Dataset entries
= = = = =

/-- The MSI-X table (R595): per entry, address low and high, data and vector control. -/
def msixDefs : List RegDef :=
  (upTo 128).map fun i => { off := 0x200 + 4 * i, rst := if i % 4 = 3 then 1 else 0, rw := 0xFFFFFFFF }

end Sys2Proof.Machine
end

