/-- A completion record (R569): `datum` is its datum in units of 2^-16 ns. -/
structure CRec where
  handle : Nat
  cls : Nat
  status : Nat
  result : Word
  datum : Nat
deriving DecidableEq, Repr

/-- What a waiting boundary-applied write writes: a register, with the value its select register held when the write
completed (R224), bytes of memory, or an untimed SYNC of the decimators (R373). A forwarded ramp request and a forwarded
plane-ready boundary wait likewise (R459). -/
inductive WKind where
  | reg (addr sel : Nat) (v : Word)
  | mem (bytes : List (Nat × Byte))
  | sync (mask : Nat) (cmd : Option Cmd)
  | ramp (bat : Nat) (lo : Word) (hi : Nat)
  | ready (bat : Nat)
deriving DecidableEq, Repr

/-- A boundary-applied write that waits (R22, R23): the boundary it is due at, the class of its writer, and its
place in the order in which writes complete (R24). -/
structure WWrite where
  due : Nat
  cls : Nat
  kind : WKind
  ord : Nat := 0
  /-- Whether it takes one of the 4096 places: the further words of one Grid transaction share its place (R23). -/
  place : Bool := true
  /-- It has come in a FORWARD record (R459). -/
  fwd : Bool := false
deriving DecidableEq, Repr

/-- A window of a master class (R541); `size` 0 is disabled. -/
structure Window where
  base : Nat := 0
  target : Nat := 0
  size : Nat := 0
  r : Bool := false
  w : Bool := false
deriving DecidableEq, Repr

/-- An access that waits: at a bank, for a handover (R520) or a recall (R495), at its master before GRID_LOCK (R543), or behind one of its
own (R538). `at'` is the raw instant at which it came. -/
structure Stalled where
  master : Master
  id : Nat
  addr : Nat
  /-- `some` bytes with their enables for a write, `none` for a read. -/
  wr : Option (List (Byte × Bool))
  len : Nat
  at' : Nat := 0
  /-- It has passed its window, and `addr` is its Grid address. -/
  mapped : Bool := false
  /-- It is a PCI Express request to a BAR. -/
  pcie : Bool := false
deriving DecidableEq, Repr

/-- The Grid: windows by 16 × class + index, the lock (R544), and the accesses that wait. -/
structure GridSt where
  lock : Bool := false
  wins : Tab Window := []
  lastErr : Nat × Nat := (0, 0)
  stalled : List Stalled := []
deriving DecidableEq, Repr

/-- The loop states of R47. -/
inductive LoopState where
  | hold | level | emergency | settle | fault
deriving DecidableEq, Repr

/-- A frame on the AVSBus (R42): a Voltage write of a code, or one of the three reads. -/
inductive AvsCmd where
  | voltageWrite (code : Nat) (emergency : Bool) | voltageRead | currentRead | statusRead
deriving DecidableEq, Repr

/-- The levelling loop (R37 to R47): its state, the frames waiting or on the bus (the head is on the bus) with the attempts
made of the head, whether downward steps are barred (R41), whether a read-back is deferred (R46), and the smallest steering
slack of the window so far, in permille and nanoseconds. -/
structure LevelSt where
  loop : LoopState := .hold
  frames : List AvsCmd := []
  attempts : Nat := 0
  downBar : Bool := false
  readDeferred : Bool := false
  winMin : Option (Int × Int) := none
  /-- The smallest measured slack of the last sample was below 50 permille (R40, R47). -/
  low : Bool := false
  /-- Data of the late boundaries of the last second, for cause LATE (R463). -/
  lateTimes : List Nat := []
  /-- CEILING_LATE has been raised since the last soft reset of LEVEL (R505). -/
  ceilingSeen : Bool := false
  /-- The offset of the VCORE code applied from calibration (R584). -/
  trim : Int := 0
deriving DecidableEq, Repr

/-- A stage block (R30, R31): whether it works on a sample, which one, its done point of the last sample it completed as a
raw instant (none when none awaits measurement), the work E of that sample, and its last projected slack (R34). -/
structure Blk where
  busy : Bool := false
  n : Nat := 0
  done : Option Nat := none
  exec : Nat := 0
  proj : Option Int := none
deriving DecidableEq, Repr

/-- One exchange slot of the write bank: the rank of the producer that wrote it (R17) and the value. -/
structure Wr where
  rank : Nat
  v : Word
deriving DecidableEq, Repr

/-- The exchange (R14): `cur` reads this sample, `nxt` is written this sample. `tick` counts the boundaries since the reset;
`quiet` gives, per slot, the tick from which its present run of values below threshold counts, or none while its value is not
below threshold (R205); `srcQuiet` the same per fly-bus source. -/
structure Exch where
  cur : Tab Word := []
  nxt : Tab Wr := []
  tick : Nat := 0
  quiet : Tab (Option Nat) := []
  srcQuiet : Tab (Option Nat) := []
deriving DecidableEq, Repr

/-- The states of the servo (R262). -/
inductive ServoState where
  | free | acquire | locked | slew | holdover
deriving DecidableEq, Repr

/-- A pending step of the datum (R257): the amount in 2^-16 ns and, for the STEP command, the command that made it. -/
structure StepReq where
  amount : Int
  cmd : Option Cmd
deriving DecidableEq, Repr

/-- The datum and its servo (R249 to R263, R274, R275). `raw` counts 2^-16 ns, `offset` is in 2^-64 ns, `rate` and `integ` in
2^-48. `lastOff` gives, per source code, the raw instant of its last offset and the instant its present run without a gap began. -/
structure DatumSt where
  pll : Bool := false
  everLocked : Bool := false
  raw : Nat := 0
  offset : Int := 0
  rate : Int := 0
  integ : Int := 0
  index : Nat := 0
  started : Bool := false
  stepReq : List StepReq := []
  stepReady : List StepReq := []
  servo : ServoState := .free
  cause : Nat := 0
  srcNow : Nat := 0
  inBand : Nat := 0
  planEnd : Option Nat := none
  holdPending : Bool := false
  switched : Bool := false
  asym : Bool := false
  lastOff : Tab (Nat × Nat) := []
  ppsLast : Option Int := none
  ppsOk : Bool := false
  clk10mOk : Bool := false
  nowRaw : Nat := 0
  nowDatum : Nat := 0
deriving DecidableEq, Repr

/-- A time port of a NET or ISL_LINK page (R264 to R273): the filtered mean path delay, the anomalous measurements held, the
offsets withheld as a jump, the last offset delivered and the exchange in progress. Times are signed counts of 2^-16 ns.
`sync` is the latest Sync whose origin is awaited (sequence, receive time-stamp, correction), `last` the latest complete Sync
(t1, t2, c), `req` the outstanding request (sequence, send time-stamp), `presp` a two-step Pdelay_Resp awaiting its follow-up
(sequence, t2, t4, correction), and `peer` the last time frame over Islos (its departure, its arrival). -/
structure TimePort where
  dbar : Option Int := none
  held : List Int := []
  jumps : Nat := 0
  delivered : Option Int := none
  sync : Option (Nat × Int × Int) := none
  last : Option (Int × Int × Int) := none
  req : Option (Nat × Int) := none
  presp : Option (Nat × Int × Int × Int) := none
  seqSync : Nat := 0
  seqReq : Nat := 0
  peer : Option (Int × Int) := none
deriving DecidableEq, Repr

/-- Where a strip-processor result lands (R67, R76): a physical D register, an accumulator, a special register by its SREG
code (R125), or a flag. -/
inductive Dest where
  | d (i : Nat) | ac (i : Nat) | sr (code : Nat) | flag (i : Nat)
deriving DecidableEq, Repr

/-- A result in flight (R76, R78): the bundle count at which it lands, the rank of its slot (M1 0, M2 1, A 2, T 3), the
bundle count at which it was issued, its destination and its value. -/
structure Land where
  due : Nat
  rank : Nat
  iss : Nat
  dest : Dest
  val : Int
deriving DecidableEq, Repr

/-- A pool-port transfer (R96). -/
structure Far where
  toGrid : Bool
  addr : Nat
  isY : Bool
  loc : Nat
  len : Nat
deriving DecidableEq, Repr

/-- What follows the delay bundle of a control instruction (R76, R126): a target, or the end of the handler (R88). -/
inductive After where
  | jump (target : Nat) | iret
deriving DecidableEq, Repr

= = = = =

WORK REQUIRED
Copy the lines above exactly, beginning at the line that has "attempts : Nat := 0" and stopping after the line that has "slew | holdover", and omit the rest.

COMPLETED TASK
  attempts : Nat := 0
  downBar : Bool := false
  readDeferred : Bool := false
  winMin : Option (Int × Int) := none
  /-- The smallest measured slack of the last sample was below 50 permille (R40, R47). -/
  low : Bool := false
  /-- Data of the late boundaries of the last second, for cause LATE (R463). -/
  lateTimes : List Nat := []
  /-- CEILING_LATE has been raised since the last soft reset of LEVEL (R505). -/
  ceilingSeen : Bool := false
  /-- The offset of the VCORE code applied from calibration (R584). -/
  trim : Int := 0
deriving DecidableEq, Repr

/-- A stage block (R30, R31): whether it works on a sample, which one, its done point of the last sample it completed as a
raw instant (none when none awaits measurement), the work E of that sample, and its last projected slack (R34). -/
structure Blk where
  busy : Bool := false
  n : Nat := 0
  done : Option Nat := none
  exec : Nat := 0
  proj : Option Int := none
deriving DecidableEq, Repr

/-- One exchange slot of the write bank: the rank of the producer that wrote it (R17) and the value. -/
structure Wr where
  rank : Nat
  v : Word
deriving DecidableEq, Repr

/-- The exchange (R14): `cur` reads this sample, `nxt` is written this sample. `tick` counts the boundaries since the reset;
`quiet` gives, per slot, the tick from which its present run of values below threshold counts, or none while its value is not
below threshold (R205); `srcQuiet` the same per fly-bus source. -/
structure Exch where
  cur : Tab Word := []
  nxt : Tab Wr := []
  tick : Nat := 0
  quiet : Tab (Option Nat) := []
  srcQuiet : Tab (Option Nat) := []
deriving DecidableEq, Repr

/-- The states of the servo (R262). -/
inductive ServoState where
  | free | acquire | locked | slew | holdover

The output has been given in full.